> [Exercise]:
Search the entries for the word "working". Copy every line where it turns up.

===

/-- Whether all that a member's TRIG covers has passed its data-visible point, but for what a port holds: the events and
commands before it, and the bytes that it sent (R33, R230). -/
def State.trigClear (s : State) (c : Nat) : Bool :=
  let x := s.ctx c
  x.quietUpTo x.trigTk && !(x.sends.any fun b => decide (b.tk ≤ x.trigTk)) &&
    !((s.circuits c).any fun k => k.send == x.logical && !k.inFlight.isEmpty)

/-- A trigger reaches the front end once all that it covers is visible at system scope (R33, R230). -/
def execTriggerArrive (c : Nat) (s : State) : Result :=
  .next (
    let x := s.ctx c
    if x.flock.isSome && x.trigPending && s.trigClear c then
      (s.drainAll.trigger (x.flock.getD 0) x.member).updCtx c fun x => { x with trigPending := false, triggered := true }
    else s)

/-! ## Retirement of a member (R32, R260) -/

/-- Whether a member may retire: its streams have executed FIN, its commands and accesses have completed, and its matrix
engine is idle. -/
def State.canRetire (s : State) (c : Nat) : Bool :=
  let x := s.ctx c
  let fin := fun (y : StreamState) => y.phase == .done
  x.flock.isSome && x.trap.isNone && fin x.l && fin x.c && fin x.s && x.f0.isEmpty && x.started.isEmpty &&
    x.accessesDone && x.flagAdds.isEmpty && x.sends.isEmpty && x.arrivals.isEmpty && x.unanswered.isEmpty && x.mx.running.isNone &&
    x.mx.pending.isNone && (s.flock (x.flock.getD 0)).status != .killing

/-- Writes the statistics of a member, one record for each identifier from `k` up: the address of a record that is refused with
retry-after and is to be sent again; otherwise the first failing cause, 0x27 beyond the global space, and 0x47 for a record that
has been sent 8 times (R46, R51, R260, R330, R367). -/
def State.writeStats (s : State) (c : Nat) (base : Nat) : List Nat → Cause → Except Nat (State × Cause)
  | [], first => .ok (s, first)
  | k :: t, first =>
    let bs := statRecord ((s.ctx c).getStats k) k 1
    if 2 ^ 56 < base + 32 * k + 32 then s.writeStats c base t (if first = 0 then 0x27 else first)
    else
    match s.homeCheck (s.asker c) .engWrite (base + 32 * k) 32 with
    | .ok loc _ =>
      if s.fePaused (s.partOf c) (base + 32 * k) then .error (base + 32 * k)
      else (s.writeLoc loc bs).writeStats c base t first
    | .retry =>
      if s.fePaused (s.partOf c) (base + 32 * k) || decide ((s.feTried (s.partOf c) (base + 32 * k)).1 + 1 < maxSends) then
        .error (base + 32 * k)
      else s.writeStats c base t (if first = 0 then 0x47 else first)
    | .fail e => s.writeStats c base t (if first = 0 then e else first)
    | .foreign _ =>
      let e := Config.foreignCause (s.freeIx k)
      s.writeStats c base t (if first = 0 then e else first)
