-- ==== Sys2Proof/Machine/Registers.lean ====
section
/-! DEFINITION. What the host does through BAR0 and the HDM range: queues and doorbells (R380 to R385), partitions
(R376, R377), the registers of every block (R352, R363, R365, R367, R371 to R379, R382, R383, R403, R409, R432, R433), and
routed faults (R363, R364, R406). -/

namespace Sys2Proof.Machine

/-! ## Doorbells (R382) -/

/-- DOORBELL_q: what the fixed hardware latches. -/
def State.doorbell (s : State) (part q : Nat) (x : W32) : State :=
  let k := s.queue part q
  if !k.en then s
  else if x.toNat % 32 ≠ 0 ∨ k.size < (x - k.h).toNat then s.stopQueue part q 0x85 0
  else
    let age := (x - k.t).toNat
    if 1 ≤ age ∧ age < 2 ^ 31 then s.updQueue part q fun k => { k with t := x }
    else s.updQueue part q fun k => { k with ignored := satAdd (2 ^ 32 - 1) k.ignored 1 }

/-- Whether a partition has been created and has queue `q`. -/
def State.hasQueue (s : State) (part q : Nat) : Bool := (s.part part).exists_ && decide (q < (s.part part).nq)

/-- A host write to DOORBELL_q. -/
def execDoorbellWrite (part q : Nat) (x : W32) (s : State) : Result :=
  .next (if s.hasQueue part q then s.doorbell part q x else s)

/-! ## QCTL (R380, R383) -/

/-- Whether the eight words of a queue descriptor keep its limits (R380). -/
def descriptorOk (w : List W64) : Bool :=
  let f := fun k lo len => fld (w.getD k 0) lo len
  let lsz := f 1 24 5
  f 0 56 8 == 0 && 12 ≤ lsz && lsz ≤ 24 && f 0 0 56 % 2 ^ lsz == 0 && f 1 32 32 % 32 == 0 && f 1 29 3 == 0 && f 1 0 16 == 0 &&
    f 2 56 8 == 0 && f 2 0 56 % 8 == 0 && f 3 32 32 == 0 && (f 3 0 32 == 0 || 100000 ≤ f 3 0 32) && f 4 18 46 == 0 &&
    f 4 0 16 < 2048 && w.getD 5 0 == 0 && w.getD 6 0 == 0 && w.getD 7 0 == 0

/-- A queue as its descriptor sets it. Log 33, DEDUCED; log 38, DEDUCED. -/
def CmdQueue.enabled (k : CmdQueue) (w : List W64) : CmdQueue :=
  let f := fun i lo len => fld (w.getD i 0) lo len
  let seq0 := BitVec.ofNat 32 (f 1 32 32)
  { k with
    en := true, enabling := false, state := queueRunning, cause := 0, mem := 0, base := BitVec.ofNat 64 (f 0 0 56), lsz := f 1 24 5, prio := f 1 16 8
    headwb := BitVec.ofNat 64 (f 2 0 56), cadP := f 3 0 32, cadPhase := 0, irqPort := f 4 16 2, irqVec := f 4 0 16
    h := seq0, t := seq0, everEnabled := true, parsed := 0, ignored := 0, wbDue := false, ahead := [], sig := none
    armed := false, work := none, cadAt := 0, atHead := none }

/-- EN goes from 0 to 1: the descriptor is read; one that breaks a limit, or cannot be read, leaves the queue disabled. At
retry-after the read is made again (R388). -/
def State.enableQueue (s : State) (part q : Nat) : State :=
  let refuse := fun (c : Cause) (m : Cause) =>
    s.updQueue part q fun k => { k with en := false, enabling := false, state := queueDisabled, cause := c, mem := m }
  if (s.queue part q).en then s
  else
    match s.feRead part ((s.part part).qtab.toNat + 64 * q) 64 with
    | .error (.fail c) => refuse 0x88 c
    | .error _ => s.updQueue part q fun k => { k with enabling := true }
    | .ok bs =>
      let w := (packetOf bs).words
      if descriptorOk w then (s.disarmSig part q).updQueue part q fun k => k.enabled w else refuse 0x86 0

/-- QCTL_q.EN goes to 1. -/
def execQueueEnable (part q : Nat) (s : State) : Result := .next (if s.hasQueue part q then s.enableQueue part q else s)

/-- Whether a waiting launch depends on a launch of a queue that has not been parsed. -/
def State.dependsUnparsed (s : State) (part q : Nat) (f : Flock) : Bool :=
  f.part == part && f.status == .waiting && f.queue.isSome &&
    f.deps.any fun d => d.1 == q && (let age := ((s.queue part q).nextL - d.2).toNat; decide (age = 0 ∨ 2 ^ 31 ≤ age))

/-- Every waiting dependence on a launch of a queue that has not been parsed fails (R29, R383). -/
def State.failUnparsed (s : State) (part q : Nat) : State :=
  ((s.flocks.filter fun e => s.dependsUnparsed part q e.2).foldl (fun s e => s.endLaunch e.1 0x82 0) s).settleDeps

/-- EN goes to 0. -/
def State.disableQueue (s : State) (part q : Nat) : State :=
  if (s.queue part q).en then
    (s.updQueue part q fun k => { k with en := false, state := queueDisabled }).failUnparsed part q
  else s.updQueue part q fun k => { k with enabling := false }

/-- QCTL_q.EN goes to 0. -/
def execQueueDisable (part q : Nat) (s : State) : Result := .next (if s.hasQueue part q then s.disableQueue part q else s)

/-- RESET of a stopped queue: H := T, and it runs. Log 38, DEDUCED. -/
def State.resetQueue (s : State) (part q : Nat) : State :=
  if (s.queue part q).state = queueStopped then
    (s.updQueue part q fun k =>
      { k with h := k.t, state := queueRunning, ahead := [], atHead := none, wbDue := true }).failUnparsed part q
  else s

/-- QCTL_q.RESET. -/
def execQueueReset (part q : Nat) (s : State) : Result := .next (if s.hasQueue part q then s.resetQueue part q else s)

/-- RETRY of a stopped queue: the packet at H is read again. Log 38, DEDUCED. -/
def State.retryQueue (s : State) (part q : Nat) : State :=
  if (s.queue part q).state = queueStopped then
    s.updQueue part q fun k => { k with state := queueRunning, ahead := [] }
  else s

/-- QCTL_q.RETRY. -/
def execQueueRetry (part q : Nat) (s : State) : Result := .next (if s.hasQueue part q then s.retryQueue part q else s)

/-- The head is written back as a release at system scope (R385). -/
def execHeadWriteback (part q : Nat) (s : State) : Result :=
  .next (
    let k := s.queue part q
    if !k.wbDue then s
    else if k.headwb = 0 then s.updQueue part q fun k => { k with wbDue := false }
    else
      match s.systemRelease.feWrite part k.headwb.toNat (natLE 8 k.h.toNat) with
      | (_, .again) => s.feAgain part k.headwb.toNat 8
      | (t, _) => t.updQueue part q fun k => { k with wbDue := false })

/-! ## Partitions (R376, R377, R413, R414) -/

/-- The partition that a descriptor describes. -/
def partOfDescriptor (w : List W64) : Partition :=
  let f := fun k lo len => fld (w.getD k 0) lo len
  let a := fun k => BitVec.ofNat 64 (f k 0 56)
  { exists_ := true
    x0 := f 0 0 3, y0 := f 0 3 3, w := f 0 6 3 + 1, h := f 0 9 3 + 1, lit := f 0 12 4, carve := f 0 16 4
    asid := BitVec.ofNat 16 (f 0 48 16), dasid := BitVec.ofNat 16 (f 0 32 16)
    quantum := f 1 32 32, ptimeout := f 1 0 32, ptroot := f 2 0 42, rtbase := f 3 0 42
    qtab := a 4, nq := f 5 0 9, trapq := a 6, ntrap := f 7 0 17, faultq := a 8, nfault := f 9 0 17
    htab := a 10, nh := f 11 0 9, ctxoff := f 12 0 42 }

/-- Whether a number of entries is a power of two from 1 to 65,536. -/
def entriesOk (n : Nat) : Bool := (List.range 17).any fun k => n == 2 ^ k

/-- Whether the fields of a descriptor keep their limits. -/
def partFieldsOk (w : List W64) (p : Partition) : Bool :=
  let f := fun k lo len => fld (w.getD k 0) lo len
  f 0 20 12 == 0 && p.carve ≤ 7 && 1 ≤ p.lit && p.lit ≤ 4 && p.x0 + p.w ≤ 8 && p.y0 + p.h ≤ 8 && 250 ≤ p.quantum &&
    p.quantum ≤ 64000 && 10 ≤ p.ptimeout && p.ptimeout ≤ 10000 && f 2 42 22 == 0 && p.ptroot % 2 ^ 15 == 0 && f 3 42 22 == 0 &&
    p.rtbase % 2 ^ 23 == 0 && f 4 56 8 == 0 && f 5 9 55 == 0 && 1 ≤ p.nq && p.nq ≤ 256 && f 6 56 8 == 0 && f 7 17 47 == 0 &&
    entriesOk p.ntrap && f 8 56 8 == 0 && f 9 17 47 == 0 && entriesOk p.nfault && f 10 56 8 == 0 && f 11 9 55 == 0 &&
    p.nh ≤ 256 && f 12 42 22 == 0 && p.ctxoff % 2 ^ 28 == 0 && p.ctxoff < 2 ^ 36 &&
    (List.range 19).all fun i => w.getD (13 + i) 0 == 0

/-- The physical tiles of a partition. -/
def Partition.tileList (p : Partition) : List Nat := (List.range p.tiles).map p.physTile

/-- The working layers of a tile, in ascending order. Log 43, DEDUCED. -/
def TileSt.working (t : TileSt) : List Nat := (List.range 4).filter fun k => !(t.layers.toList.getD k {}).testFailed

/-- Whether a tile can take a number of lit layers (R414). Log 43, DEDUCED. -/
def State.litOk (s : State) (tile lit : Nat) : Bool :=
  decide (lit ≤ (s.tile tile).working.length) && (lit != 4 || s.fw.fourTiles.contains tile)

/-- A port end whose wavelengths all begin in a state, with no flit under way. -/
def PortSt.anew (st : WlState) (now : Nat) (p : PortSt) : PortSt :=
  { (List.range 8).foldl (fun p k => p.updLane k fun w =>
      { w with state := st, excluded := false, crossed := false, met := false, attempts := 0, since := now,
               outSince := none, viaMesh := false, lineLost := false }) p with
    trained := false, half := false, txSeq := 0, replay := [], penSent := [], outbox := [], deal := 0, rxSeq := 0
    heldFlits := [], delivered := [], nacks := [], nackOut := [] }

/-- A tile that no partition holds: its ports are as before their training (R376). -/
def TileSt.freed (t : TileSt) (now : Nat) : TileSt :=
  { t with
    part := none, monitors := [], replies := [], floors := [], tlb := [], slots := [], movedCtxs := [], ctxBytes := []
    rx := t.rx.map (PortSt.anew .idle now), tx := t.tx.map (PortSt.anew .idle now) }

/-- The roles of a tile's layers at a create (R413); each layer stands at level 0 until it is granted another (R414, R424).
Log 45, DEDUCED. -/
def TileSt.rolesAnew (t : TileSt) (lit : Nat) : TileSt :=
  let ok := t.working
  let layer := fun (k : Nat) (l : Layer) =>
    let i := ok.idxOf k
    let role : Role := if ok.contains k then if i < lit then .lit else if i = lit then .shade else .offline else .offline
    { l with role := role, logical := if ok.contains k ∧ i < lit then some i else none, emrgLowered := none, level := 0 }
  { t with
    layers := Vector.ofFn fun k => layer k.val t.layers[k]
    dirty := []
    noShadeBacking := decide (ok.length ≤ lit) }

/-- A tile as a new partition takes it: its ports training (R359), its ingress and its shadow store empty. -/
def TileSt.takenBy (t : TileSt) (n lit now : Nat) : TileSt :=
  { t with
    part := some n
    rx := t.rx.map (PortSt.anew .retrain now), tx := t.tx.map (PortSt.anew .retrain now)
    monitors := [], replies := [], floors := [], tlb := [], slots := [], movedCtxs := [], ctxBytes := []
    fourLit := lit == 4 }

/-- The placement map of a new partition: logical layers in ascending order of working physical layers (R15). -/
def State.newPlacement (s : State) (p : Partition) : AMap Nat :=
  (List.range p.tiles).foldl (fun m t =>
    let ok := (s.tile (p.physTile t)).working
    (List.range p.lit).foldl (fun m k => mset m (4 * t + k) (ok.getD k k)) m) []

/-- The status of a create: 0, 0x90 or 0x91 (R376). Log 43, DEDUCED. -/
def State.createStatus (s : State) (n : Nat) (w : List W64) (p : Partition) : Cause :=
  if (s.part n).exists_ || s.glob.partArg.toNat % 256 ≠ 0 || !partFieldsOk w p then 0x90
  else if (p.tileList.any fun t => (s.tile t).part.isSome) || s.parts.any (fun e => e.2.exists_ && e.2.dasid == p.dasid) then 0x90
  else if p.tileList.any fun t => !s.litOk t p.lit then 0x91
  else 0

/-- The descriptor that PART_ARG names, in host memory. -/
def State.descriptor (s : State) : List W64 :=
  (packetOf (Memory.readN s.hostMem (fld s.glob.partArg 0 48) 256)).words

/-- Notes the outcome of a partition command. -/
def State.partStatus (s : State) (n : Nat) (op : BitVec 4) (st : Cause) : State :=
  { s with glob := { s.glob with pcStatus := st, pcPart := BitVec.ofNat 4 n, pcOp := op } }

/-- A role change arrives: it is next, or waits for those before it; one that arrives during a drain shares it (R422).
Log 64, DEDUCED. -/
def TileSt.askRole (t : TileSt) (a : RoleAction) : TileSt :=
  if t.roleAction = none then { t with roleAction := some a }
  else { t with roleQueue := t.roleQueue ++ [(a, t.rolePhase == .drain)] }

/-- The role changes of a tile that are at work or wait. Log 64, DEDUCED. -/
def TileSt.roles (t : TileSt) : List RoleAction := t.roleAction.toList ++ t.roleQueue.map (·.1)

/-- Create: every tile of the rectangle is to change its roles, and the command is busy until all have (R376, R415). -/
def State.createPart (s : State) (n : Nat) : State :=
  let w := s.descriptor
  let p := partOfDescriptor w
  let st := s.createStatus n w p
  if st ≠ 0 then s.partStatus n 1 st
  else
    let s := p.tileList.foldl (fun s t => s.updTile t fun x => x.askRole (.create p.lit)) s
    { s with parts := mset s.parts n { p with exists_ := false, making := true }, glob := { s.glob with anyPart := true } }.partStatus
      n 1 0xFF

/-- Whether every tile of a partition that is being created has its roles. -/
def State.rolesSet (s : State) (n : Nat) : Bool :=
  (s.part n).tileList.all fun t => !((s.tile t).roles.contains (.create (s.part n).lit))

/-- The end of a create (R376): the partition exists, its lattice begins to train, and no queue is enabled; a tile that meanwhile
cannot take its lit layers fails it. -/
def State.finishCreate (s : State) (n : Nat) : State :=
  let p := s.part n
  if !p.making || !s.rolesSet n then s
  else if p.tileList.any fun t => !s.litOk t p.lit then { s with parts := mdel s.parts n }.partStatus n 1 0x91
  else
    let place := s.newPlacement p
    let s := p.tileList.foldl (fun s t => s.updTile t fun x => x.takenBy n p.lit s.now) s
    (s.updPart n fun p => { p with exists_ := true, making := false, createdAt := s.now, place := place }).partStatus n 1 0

===

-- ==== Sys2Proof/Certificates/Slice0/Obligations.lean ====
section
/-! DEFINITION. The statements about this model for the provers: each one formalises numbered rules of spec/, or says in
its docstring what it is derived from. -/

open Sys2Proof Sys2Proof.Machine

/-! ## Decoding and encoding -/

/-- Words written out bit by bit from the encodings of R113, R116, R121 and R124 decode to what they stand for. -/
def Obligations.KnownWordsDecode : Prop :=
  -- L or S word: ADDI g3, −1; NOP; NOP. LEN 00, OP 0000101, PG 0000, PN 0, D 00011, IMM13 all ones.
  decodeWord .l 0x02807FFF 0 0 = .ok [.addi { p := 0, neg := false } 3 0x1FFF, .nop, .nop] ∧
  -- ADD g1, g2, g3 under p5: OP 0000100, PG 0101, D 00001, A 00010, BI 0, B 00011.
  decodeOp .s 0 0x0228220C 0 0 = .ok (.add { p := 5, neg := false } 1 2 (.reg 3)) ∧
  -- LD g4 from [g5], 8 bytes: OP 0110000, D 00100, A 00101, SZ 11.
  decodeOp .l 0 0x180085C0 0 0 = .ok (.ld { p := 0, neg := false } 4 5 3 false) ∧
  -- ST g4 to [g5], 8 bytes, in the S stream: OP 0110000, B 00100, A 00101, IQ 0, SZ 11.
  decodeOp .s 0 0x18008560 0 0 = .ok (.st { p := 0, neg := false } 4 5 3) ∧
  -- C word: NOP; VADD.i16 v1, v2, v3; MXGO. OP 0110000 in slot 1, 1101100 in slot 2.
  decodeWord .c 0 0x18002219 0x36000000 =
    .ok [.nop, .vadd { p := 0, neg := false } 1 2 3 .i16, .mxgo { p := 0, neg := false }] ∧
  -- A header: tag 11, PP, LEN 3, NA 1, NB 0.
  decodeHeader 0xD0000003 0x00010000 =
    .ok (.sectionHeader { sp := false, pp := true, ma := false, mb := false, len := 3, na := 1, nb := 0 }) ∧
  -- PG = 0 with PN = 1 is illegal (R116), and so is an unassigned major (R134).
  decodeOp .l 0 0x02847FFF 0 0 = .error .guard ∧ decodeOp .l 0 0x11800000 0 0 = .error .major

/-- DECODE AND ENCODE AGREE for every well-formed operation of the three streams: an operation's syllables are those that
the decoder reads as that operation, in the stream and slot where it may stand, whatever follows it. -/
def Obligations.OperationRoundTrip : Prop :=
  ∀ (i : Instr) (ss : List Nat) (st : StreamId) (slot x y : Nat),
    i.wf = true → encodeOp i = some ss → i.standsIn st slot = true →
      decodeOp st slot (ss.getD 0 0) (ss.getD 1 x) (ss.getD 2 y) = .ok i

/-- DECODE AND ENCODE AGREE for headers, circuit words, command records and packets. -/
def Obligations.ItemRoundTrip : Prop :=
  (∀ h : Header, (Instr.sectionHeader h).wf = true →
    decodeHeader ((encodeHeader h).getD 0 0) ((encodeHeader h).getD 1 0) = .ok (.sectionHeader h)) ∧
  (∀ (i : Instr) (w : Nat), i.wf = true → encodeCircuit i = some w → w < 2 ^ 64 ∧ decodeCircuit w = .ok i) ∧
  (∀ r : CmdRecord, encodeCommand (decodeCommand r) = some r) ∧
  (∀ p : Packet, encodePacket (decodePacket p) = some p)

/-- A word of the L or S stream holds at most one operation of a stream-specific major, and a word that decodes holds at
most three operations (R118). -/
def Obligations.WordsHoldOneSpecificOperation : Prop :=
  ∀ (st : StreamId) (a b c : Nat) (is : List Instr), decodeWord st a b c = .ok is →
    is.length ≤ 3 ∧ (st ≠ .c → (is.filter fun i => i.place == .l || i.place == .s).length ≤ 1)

===

> [Reply]:
/-- The working layers of a tile, in ascending order. Log 43, DEDUCED. -/
def TileSt.working (t : TileSt) : List Nat := (List.range 4).filter fun k => !(t.layers.toList.getD k {}).testFailed
  decide (lit ≤ (s.tile tile).working.length) && (lit != 4 || s.fw.fourTiles.contains tile)
  let ok := t.working
/-- The placement map of a new partition: logical layers in ascending order of working physical layers (R15). -/
    let ok := (s.tile (p.physTile t)).working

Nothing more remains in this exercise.